By: Tatyana Parham
As state and local governments have imposed varying levels of restrictions throughout the COVID-19 pandemic, including complete mandated shutdowns for some companies, small businesses are being hit the hardest as they find it more difficult to connect with customers. Houston business owners have quickly pivoted to keep their businesses afloat and their services relevant during these times. Businesses are finding new ways to reach their customers, including alternative delivery methods, creating entirely new product and service lines, and replacing in-person meetings with virtual conferences as much as possible.
Here are five creative ways Houston business owners have adapted to the COVID-19 pandemic in their communities:
Restaurant owners in the Galveston area have been especially impacted by COVID-19, as early shut-downs prevented spring breakers from visiting the island, making some restaurants earn only 5% of their typical sales in the beginning of the year. With unused restaurant supplies and a demand for everyday household items due to the early grocery store shortage, many restauranteurs transitioned their businesses into small-scale grocery retailers available to the general public. James Clark, president of the Galveston Restaurant Association, and director of operations and managing partner of both Mosquito Cafe and PattyCakes Bakery, adopted this strategy for his restaurants and allowed customers to place grocery orders online.
"We're offering uncooked meats, eggs, fruits, vegetable, dry pastas, rice, salad kits, meal kits - pretty much anything that you could get at a grocery store within reason," Clark said. "We're trying to give opportunities to the community to be able to help support the restaurants but also go into a safer environment to pick up their groceries."
Bludorn, a new and trendy restaurant in the Fourth Ward, opened in the midst of regulatory changes influenced by the COVID-19 pandemic. The restaurant owners adapted their original operating strategy to fit the new social distancing guidelines, including opening the restaurant with increased outdoor seating; Plexiglas barriers between tables; more glass separating two banquettes and a clear, plastic barrier that can be adjusted as needed.

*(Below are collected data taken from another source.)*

-- ==== Sys2Proof/Machine/Datapath.lean ====
section
/-! DEFINITION. The datapath, leaves first: CRC16 (40_crc R90), UNPACK (41_unpack R100), STUFF (42_stuff R110), the
templates (10_state R24 to R26) and BUILD (43_frame_builder R120). -/

namespace Sys2Proof.Machine

/-- The reflected polynomial (R7, R92). -/
def crcPoly : BitVec 16 := 0x8408#16

/-- One shift of the CRC register `R` (R90). -/
def crcShift (r : BitVec 16) : BitVec 16 :=
  if r.getLsbD 0 then (r >>> 1) ^^^ crcPoly else r >>> 1

/-- `n` shifts of the CRC register. -/
def crcShifts : Nat → BitVec 16 → BitVec 16
  | 0, r => r
  | n + 1, r => crcShifts n (crcShift r)

/-- One byte into the CRC register: XOR into the low byte, then 8 shifts (R90). -/
def crcByte (r : BitVec 16) (b : Byte) : BitVec 16 := crcShifts 8 (r ^^^ b.setWidth 16)

/-- The CRC register after the bytes of `d`, in index order, before the final complement (R90). -/
def crcRegister (d : List Byte) : BitVec 16 := d.foldl crcByte 0xFFFF#16

/-- CRC16 (R90). -/
def crc16 (d : List Byte) : BitVec 16 := ~~~ crcRegister d

/-- A 16-bit value as two bytes, low byte first (R52). -/
def crcBytes (c : BitVec 16) : List Byte := [c.extractLsb' 0 8, c.extractLsb' 8 8]

/-- The bits of one byte, least significant first (R51). -/
def unpackByte (b : Byte) : Bits :=
  [b.getLsbD 0, b.getLsbD 1, b.getLsbD 2, b.getLsbD 3, b.getLsbD 4, b.getLsbD 5, b.getLsbD 6, b.getLsbD 7]

/-- UNPACK (R100). -/
def unpack : List Byte → Bits
  | [] => []
  | b :: d => unpackByte b ++ unpack d

/-- The length of a run of ones that gets a zero inserted after it (R7, R110). -/
def stuffRun : Nat := 5

/-- STUFF from the run counter `c` on (R110). An inserted bit is not scanned (R111). -/
def stuffFrom : Nat → Bits → Bits
  | _, [] => []
  | c, true :: b =>
    if c + 1 = stuffRun then true :: false :: stuffFrom 0 b else true :: stuffFrom (c + 1) b
  | _, false :: b => false :: stuffFrom 0 b

/-- STUFF: one pass, the run counter starting at 0 (R110). -/
def stuff (b : Bits) : Bits := stuffFrom 0 b

/-- The flag `0111 1110` (R24). -/
def flag : Bits := [false, true, true, true, true, true, true, false]

/-- `PRE`, the preamble template: `tx_delay` idle zeros and the flag (R25). -/
def preamble (cfg : Config) : Bits := List.replicate cfg.txDelay false ++ flag

/-- `POST`, the postamble template (R26). -/
def postamble : Bits := flag

/-- The frame body of a payload: the payload and its CRC, unpacked and stuffed in one pass (R120, R123). -/
def frameBody (p : List Byte) : Bits := stuff (unpack (p ++ crcBytes (crc16 p)))

/-- BUILD (R120). -/
def build (cfg : Config) (p : List Byte) : Frame := preamble cfg ++ frameBody p ++ postamble

end Sys2Proof.Machine
end

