-- ==== Sys2Proof/Machine/Produce.lean ====
section
/-! DEFINITION. PRODUCE (44_produce R140 to R154). -/

namespace Sys2Proof.Machine

/-- The drain phase (R142): frames leave the front of the backlog whole while they fit. The result is what stays in
the backlog and what was emitted. -/
def drain (cfg : Config) (cap : Nat) : List Frame → Emission → List Frame × Emission
  | [], e => ([], e)
  | f :: fs, e =>
    if fits cap e.off f.length then drain cfg cap fs (emitFrame cfg f e) else (f :: fs, e)

/-- A built frame is emitted if it fits and queued at the back of the backlog if not (R143, R145). -/
def emitOrQueue (cap : Nat) (f : Frame) (e : Emission) (s : State) : State :=
  if fits cap e.off f.length then
    respond (emitFrame s.cfg f e).off (deliver (emitFrame s.cfg f e) s)
  else
    respond e.off (deliver e { s with backlog := s.backlog ++ [f] })

/-- The fetch phase (R143): one pull, then the shape check, the length check and BUILD, in that order (R186). -/
def fetch (cap : Nat) (e : Emission) (s : State) : State :=
  match sourcePull s with
  | (none, s) => respond e.off (deliver e s)
  | (some .malformed, s) => raiseFault codeMalformed cap s
  | (some (.blob _ p), s) =>
    if tooLong s.cfg p then raiseFault codeTooLong cap s else emitOrQueue cap (build s.cfg p) e s

/-- PRODUCE with capacity `cap` while the block is not faulted (R140): the fetch phase is reached only with an empty
backlog (R153). -/
def produceLive (cap : Nat) (s : State) : State :=
  match drain s.cfg cap s.backlog (Emission.start s) with
  | ([], e) => fetch cap e { s with backlog := [] }
  | (f :: fs, e) => respond e.off (deliver e { s with backlog := f :: fs })

/-- PRODUCE (R140). While `FAULT` is 1 it does nothing but respond (R150). -/
def execProduce (imm : BitVec 28) (s : State) : Host.Outcome State Fault Refusal :=
  if s.fault then .next (respond 0 { s with ann := [] })
  else .next (produceLive (capacity imm) s)

end Sys2Proof.Machine
end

"They blend in well with the restaurant", says Victoria Bludorn, owner. "Some of them hang from black chains that go with the aesthetic. I can see right through them clearly."
Bludorn staff fills out surveys reporting the current status of their health and are given daily temperature checks. Additionally, there are sanitation station placed throughout the restaurant, and hand sanitizer is given out during hot towel service.

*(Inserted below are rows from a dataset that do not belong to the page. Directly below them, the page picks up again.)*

/-! PRODUCE: what holds of every answer. -/

/-- R147: the bounds of one command, from a state a run reaches. -/
def Obligations.ProduceBounds : Prop :=
  ∀ (imm : BitVec 28) (s t : State) (r : Word), Invariant s → exec (.produce imm) s = .next t → t.rsp = some r →
    (rspN r).toNat ≤ capacity imm ∧ t.ann.length ≤ 2 ∧ t.backlog.length ≤ 1 ∧
    (∀ a ∈ t.ann, s.cfg.txDelay + 32 ≤ a.length ∧ a.offset + a.length ≤ (rspN r).toNat) ∧
    ∀ f gs, s.fault = false → s.backlog = f :: gs → capacity imm < f.length →
      (rspN r).toNat = 0 ∧ t.src = s.src

/-- R56: a PRODUCE without a fault writes the cells below N, N being at most the capacity, and no other; one that
faults touches no cell from its capacity on; of a faulted block it touches none (R150). -/
def Obligations.ProduceCells : Prop :=
  ∀ (imm : BitVec 28) (s t : State) (r : Word), exec (.produce imm) s = .next t → t.rsp = some r →
    (t.fault = false →
      (rspN r).toNat ≤ capacity imm ∧ t.returned.length = (rspN r).toNat ∧
      (∀ (k : Nat) (h : k < t.returned.length), t.out.read k = some t.returned[k]) ∧
      ∀ k, (rspN r).toNat ≤ k → t.out.read k = s.out.read k) ∧
    (s.fault = false → t.fault = true → ∀ k, capacity imm ≤ k → t.out.read k = s.out.read k) ∧
    (s.fault = true → t.out = s.out)

/-- The model's form of "unspecified" in R56 and R183 (log 8, DESIGN CHOICE): after a fault each cell below the
capacity holds a free value of that fault, whatever the command had written there. The claim holds for every value
of `Config.abortedCell`. -/
def Obligations.AbortedCellsFree : Prop :=
  ∀ (imm : BitVec 28) (s t : State), exec (.produce imm) s = .next t → s.fault = false → t.fault = true →
    ∀ k, k < capacity imm → t.out.read k = some (Config.abortedCell s.aborts k)

/-- R22, R31, R57, R183: what no PRODUCE changes, and what it changes only by a fault or a pull. -/
def Obligations.ProduceFrame : Prop :=
  ∀ (imm : BitVec 28) (s t : State), exec (.produce imm) s = .next t →
    t.cfg = s.cfg ∧ t.refused = s.refused ∧ t.host = s.host ∧
    (t.fault = s.fault → t.fcode = s.fcode ∧ t.aborts = s.aborts) ∧
    (s.fault = true → t.fault = true ∧ t.backlog = s.backlog ∧ t.src = s.src) ∧
    (t.src = s.src ∨ ∃ item, s.src = item :: t.src)

/-- R53, R144, R146, R152, R154: a PRODUCE without a fault returns whole frames, taken in order from the backlog and
then from the payload it pulls, contiguous from offset 0, one annotation each; the rest stays in the backlog. -/
def Obligations.ProduceWholeFrames : Prop :=
  ∀ (imm : BitVec 28) (s t : State), exec (.produce imm) s = .next t → t.fault = false →
    ∃ fs : List Frame,
      fs ++ t.backlog = s.backlog ++ pulledFrames s t ∧ t.returned = fs.flatten ∧ t.ann = layout s.cfg 0 fs

/-- R153, R57, R143: an item leaves the source only after every queued frame has left, one item at most. -/
def Obligations.PullAfterDrain : Prop :=
  ∀ (imm : BitVec 28) (s t : State), exec (.produce imm) s = .next t → t.src ≠ s.src →
    s.fault = false ∧ s.backlog.flatten.length ≤ capacity imm ∧
    ∃ item, s.src = item :: t.src ∧
      (t.fault = false → ∃ rest, t.returned = s.backlog.flatten ++ rest)

/-- R148: a queued frame leaves, whole and first, in the first PRODUCE that offers its length and does not fault. -/
def Obligations.QueuedFrameLeaves : Prop :=
  ∀ (imm : BitVec 28) (s t : State) (f : Frame) (gs : List Frame),
    s.fault = false → s.backlog = f :: gs → f.length ≤ capacity imm →
    exec (.produce imm) s = .next t → t.fault = false →
    (∃ rest, t.returned = f ++ rest) ∧ ∃ as, t.ann = annotation s.cfg 0 f.length :: as

/-- R182, R186: a command raises a fault only from the item it pulled, after every queued frame was drained; a
malformed item gives code 1, a blob over the limit code 2. -/
def Obligations.FaultCauses : Prop :=
  ∀ (i : Instr) (s t : State), exec i s = .next t → s.fault = false → t.fault = true →
    ∃ imm item rest, i = .produce imm ∧ s.backlog.flatten.length ≤ capacity imm ∧
      s.src = item :: rest ∧ t.src = rest ∧ t.backlog = [] ∧
      ((item = .malformed ∧ t.fcode = 0b01#2) ∨
        ∃ hint p m, item = .blob hint p ∧ s.cfg.maxPayloadBytes = some m ∧ m < p.length ∧ t.fcode = 0b10#2)

/-- R78: the length hint of a blob changes nothing: the same command on sources that differ in hints alone gives
states that differ in hints alone. -/
def Obligations.HintIgnored : Prop :=
  ∀ (i : Instr) (s t : State) (h h' : Option Nat) (p : List Byte) (rest : List Item),
    s.src = .blob h p :: rest → exec i s = .next t →
    exec i { s with src := .blob h' p :: rest } =
      .next { t with src := if t.src = rest then rest else .blob h' p :: rest }

/-- R50, R56: the block never reads the egress buffer. With another buffer `o` a command does the same in every other
field and returns the same bits. In the buffer after it, the cells below N read as with the first buffer and those
from N on read as in `o`; when the command faults, the bound is the capacity in place of N, and the cells below it
hold the free values that are the model's choice for "unspecified" (log 8). -/
def Obligations.EgressNotRead : Prop :=
  ∀ (i : Instr) (s t : State) (o : Egress), exec i s = .next t →
    ∃ o', exec i { s with out := o } = .next { t with out := o' } ∧
      State.returned { t with out := o' } = t.returned ∧
      (¬ (s.fault = false ∧ t.fault = true) → ∀ r, t.rsp = some r →
        (∀ k, k < (rspN r).toNat → o'.read k = t.out.read k) ∧ ∀ k, (rspN r).toNat ≤ k → o'.read k = o.read k) ∧
      (s.fault = false → t.fault = true → ∀ imm, i = .produce imm →
        (∀ k, k < capacity imm → o'.read k = t.out.read k) ∧ ∀ k, capacity imm ≤ k → o'.read k = o.read k)

/-- R76: every command responds, and the response reports the state after it. N counts the bits returned, which the
annotated frames make up: at most the capacity for a PRODUCE, 0 for a RESET and 0 on a fault. -/
def Obligations.ResponseReports : Prop :=
  ∀ (i : Instr) (s t : State), exec i s = .next t →
    ∃ r, t.rsp = some r ∧ rspFcode r = t.fcode ∧ rspFault r = t.fault ∧ rspDraining r = !t.backlog.isEmpty ∧
      (rspN r).toNat = t.returned.length ∧ (rspN r).toNat = (t.ann.map Annotation.length).sum ∧
      (t.fault = true → rspN r = 0#28) ∧ (i = .reset → rspN r = 0#28) ∧
      ∀ imm, i = .produce imm → (rspN r).toNat ≤ capacity imm

/-! RESET, construction and reset. -/

/-- R170: RESET in every state, with all it leaves unchanged, and its one encoding. That it returns no annotations,
`ann := []`, is the model's choice (log 5, DESIGN CHOICE): R170 gives it a response word and is silent on them. -/
def Obligations.ResetResult : Prop :=
  (∀ s : State, exec .reset s = .next { s with
    backlog := [], fault := false, fcode := 0b00#2, rsp := some 0x00000000#32, ann := [] }) ∧
  (∀ s : State, ∃ t, exec .reset s = .next t ∧ t.sched = .idle) ∧
  ∀ w : Word, decode w = .ok .reset ↔ w = 0x20000000#32

/-- R201: RESET leaves the values construction gives for the same configuration, the mark, the environment and the
response apart; and a RESET after it changes nothing. -/
def Obligations.ResetIsConstruction : Prop :=
  ∀ s t : State, exec .reset s = .next t →
    { t with refused := false, rsp := none, src := [], out := Egress.empty, host := [], aborts := 0 } =
      State.initial s.cfg ∧
    t.refused = s.refused ∧ t.src = s.src ∧ t.out = s.out ∧ exec .reset t = .next t

/-- R35, R200: the values after construction. (The configuration's own values, the empty source and the unlisted
buffer are the model's: log 2, 6, 7.) -/
def Obligations.ResetValues : Prop :=
  State.reset.backlog = [] ∧ State.reset.sched = .idle ∧ State.reset.fault = false ∧
  State.reset.fcode = 0b00#2 ∧ State.reset.refused = false ∧
  preamble State.reset.cfg = List.replicate State.reset.cfg.txDelay false ++
    [false, true, true, true, true, true, true, false] ∧
  postamble = [false, true, true, true, true, true, true, false]

/-- R23, R200: a configuration constructs a block exactly when it is legal, and the block meets the invariant. The
model's choices in it (DESIGN CHOICE): that a function refuses an illegal configuration under the name illegalConfig
(log 18), and that the constructed block has no response yet (log 5), an empty source (log 6) and an egress buffer
with no cell listed (log 7). -/
def Obligations.ConstructLegal : Prop :=
  ∀ c : Config,
    (((∀ m, c.txdMax = some m → c.txDelay ≤ m) ∧ 1 ≤ c.backlogDepth) →
      State.construct c = .next (State.initial c) ∧ Invariant (State.initial c)) ∧
    (¬ ((∀ m, c.txdMax = some m → c.txDelay ≤ m) ∧ 1 ≤ c.backlogDepth) →
      State.construct c = .refused .illegalConfig)

/-- The invariant holds at reset. -/
def Obligations.InvariantAtReset : Prop := Invariant State.reset

/-! Steps and runs. -/

/-- R60, R70, R81: a command word that decodes to a well-formed instruction runs as that instruction, on the state
whose port has taken the word. The model's own in it: the list of moves the word is taken from (log 1, DESIGN
CHOICE), that taking it clears the returns of the command before (log 5, DESIGN CHOICE), and that `withFetchWord`
stands for the driver issuing a word (log 11, DEDUCED). -/
def Obligations.StepRunsDecoded : Prop :=
  ∀ (s : State) (w : Word) (rest : List HostMove) (i : Instr),
    s.host = .command w :: rest → decode w = .ok i → i.wellFormed = true →
    step s = exec i { s with host := rest, rsp := none, ann := [] } ∧
    step (s.withFetchWord 32 w.toNat) = exec i { s with rsp := none, ann := [] }

/-- R75, R81: every other word only sets the mark and gets no response. The model's choices in it (DESIGN CHOICE): that
this is a next state from which the run goes on (log 9), and that the returns of the command before are gone, with
`rsp := none` for "no response" (log 5). -/
def Obligations.StepMarksReserved : Prop :=
  ∀ (s : State) (w : Word) (rest : List HostMove),
    s.host = .command w :: rest → w.extractLsb' 28 4 ≠ 0x1#4 → w ≠ 0x20000000#32 →
    step s = .next { s with host := rest, rsp := none, ann := [], refused := true }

Also new to Houston, the owners of Rosie Cannonball used the pandemic as an opportunity to try fresh and intriguing ways to entertain customers. As the bar Goodnight Charlie's closed next door, the owners partnered with Goodnight Hospitality to create an outdoor-based dining area on the Charlie's patio, called the Spritz Patio. Adjacent to Rosie's traditional menu, Spritz Patio offers various Mediterranean dishes paired with refreshing summer-friendly drinks.
Guests wearing masks are able to check in for their patio tables with a QR code and agree to receive notifications if any other guests are determined to be sick at the time of their visit. Patio tables are spaced out at least 6 feet apart, under large umbrellas or beneath Charlie's giant outdoor ceiling fan.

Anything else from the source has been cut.